Postcards from the Field: Focus Group Experiences
By Thais Santiago
In 2019, I spent a month in the field coordinating focus groups with farmers from Rondônia. My job was to correspond with local agencies and organize meetings with farmers throughout the state. In total, 9 meetings were organized in the three study regions. We started these meetings by creating a seasonal calendar of key events and activities performed by the farmers during a year, including key processes related to blue and green water and social interactions. Next, we worked together on a timeline of the previous 5 or 10 years to identify any remarkable events or changes in their activities. We then listed key decisions that they need to make both on a regular basis and in response to unexpected events.
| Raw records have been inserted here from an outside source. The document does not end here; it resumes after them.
/-- What a step of the patrol scrubber reads (R415). -/
inductive ScrubTarget where
  | global (a : BitVec 48)
  | scratchpad (c : CoreId) (off : BitVec 19)
  | operandSlot (c : CoreId) (n : Fin 32)
  | tile (c : CoreId) (n : Fin 64)
  | weightStore (d : Die) (off : BitVec 31)
  /-- The registers, queues and latches of a core, and its instruction cache. -/
  | registers (c : CoreId)
  | icache (c : CoreId)
  /-- A line in an L2 slice. -/
  | l2 (line : BitVec 41)
  /-- An entry of a Gazetteer, by its number, or its staging. -/
  | gazetteer (d : Die) (entry : Nat)
  deriving DecidableEq, Repr

/-- What the scrubber finds (R415). -/
inductive ScrubResult where
  | clean
  | corrected
  | uncorrectable
  deriving DecidableEq, Repr

/-- The role of the party that opens a session (R429). -/
inductive PeerRole where
  | verifier
  | neighbour
  | switch
  | host
  deriving DecidableEq, Repr

/-- Why a switch is withdrawn (R436): heartbeat periods that have passed without an answer, a later measurement, or the wish of the verifier or system
software. -/
inductive WithdrawCause where
  | heartbeats (missed : Nat)
  | measured (idx : BitVec 8) (digest : BitVec 512)
  | asked
  deriving DecidableEq, Repr

/-- A switch to withdraw, and why. -/
structure Withdrawal where
  serial : Word
  cause  : WithdrawCause
  deriving DecidableEq, Repr

/-- What the host does by DMA at an address (R393, R434): it reads or writes through a window, and system software opens and closes windows. -/
inductive DmaOp where
  | read
  | write (l : List Byte)
  | openWindow
  | closeWindow
  deriving DecidableEq, Repr

/-- What a peer offers for the key exchange, the encryption and the key schedule of its sessions (R429). -/
structure SessOffer where
  dhe   : Bool
  aead  : Bool
  sched : Bool
  deriving DecidableEq, Repr

/-- FINISH of a session (R429): the peer's signature and the MAC of the exchange, and the measurements that a neighbour or switch then answers. -/
structure FinishMsg where
  sess : Nat
  sig  : BitVec 4096
  mac  : BitVec 512
  meas : List (Nat × BitVec 512)
  deriving DecidableEq, Repr

/-- What comes of power-on (R444): a module reset, with which bring-up begins; the next step of bring-up done; or that step failing, for a cause. -/
inductive BootEvent where
  | start
  | done
  | fails (cause : BitVec 32)
  deriving DecidableEq, Repr

/-- A read of a die's agent, and whether it meets an uncorrectable error (R416). -/
structure DieRead where
  die : Die
  ue  : Bool
  deriving DecidableEq, Repr

/-- What becomes of a frame (R374, R432): the `n`-th of those that have left by a port does not arrive, or one arrives that is sealed under key `k`. -/
inductive FrameFate where
  | lost (n : Nat)
  | arrives (k : Nat)
  deriving DecidableEq, Repr

/-- A chunk of a collective, and whether what is read for its step has an uncorrectable error (R416). -/
structure ChunkRead where
  chunk : Nat
  ue    : Bool
  deriving DecidableEq, Repr

/-- The sender of an abort token (R419): the session of its job, and its member index. -/
structure TokenFrom where
  job    : Nat
  member : Nat
  deriving DecidableEq, Repr

/-- The words of a context's doorbell page and of the management ring that the host writes whole (R394, R447). -/
inductive HostReg where
  | nrBase (x : CtxId)
  | nrSize (x : CtxId)
  | nrHead (x : CtxId)
  | cwin (x : CtxId)
  | mcBase
  | mcSize
  | mcMsi
  /-- Eight bytes of the staging window from an offset (R426). -/
  | staging (off : Word)
  deriving DecidableEq, Repr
At the end, farmers were asked to rank the regular (scheduled) decisions and the event-driven problems/responses by order of importance and influence on the farm livelihood. These meetings greatly increased my understanding about their experiences with changes on water availability and how these factors have been driving their land use decisions. All this information, including an increased familiarity with their regional vocabulary and expressions, was useful to develop the survey instrument that was later used to interview more than a thousand farmers in seventeen municipalities throughout the state.
It was also interesting to perceive farmers and local agents’ willingness to participate and help with our research. Sometimes it was challenging to face the initial distrust of some participants, but once I was able to clarify our purpose, I received valuable feedback. Overall, their positive attitude, curiosity and sense of community in most of the focus groups meetings were inspiring and made me feel even more committed to return the findings of our research to them. In many meetings I was surprised by delicious banquets prepared voluntarily by farmers with fresh fruits, coffee, pastries and dairy products grown and prepared on their own properties. They usually used these moments to thank us for the work we have been doing and invite our team for a second round of feast at their homes. It was also inspiring to notice the role that female leaders have been playing in their communities. It was evident during meetings with the female president of rural producer union in Ouro Preto do Oeste, farmers from the Women's Association and the female leader of a rural settlement in Ariquemes. I am grateful for this opportunity and all the knowledge shared. I am looking forward to providing scientific evidence able to improve the livelihoods of the amazing people I have met.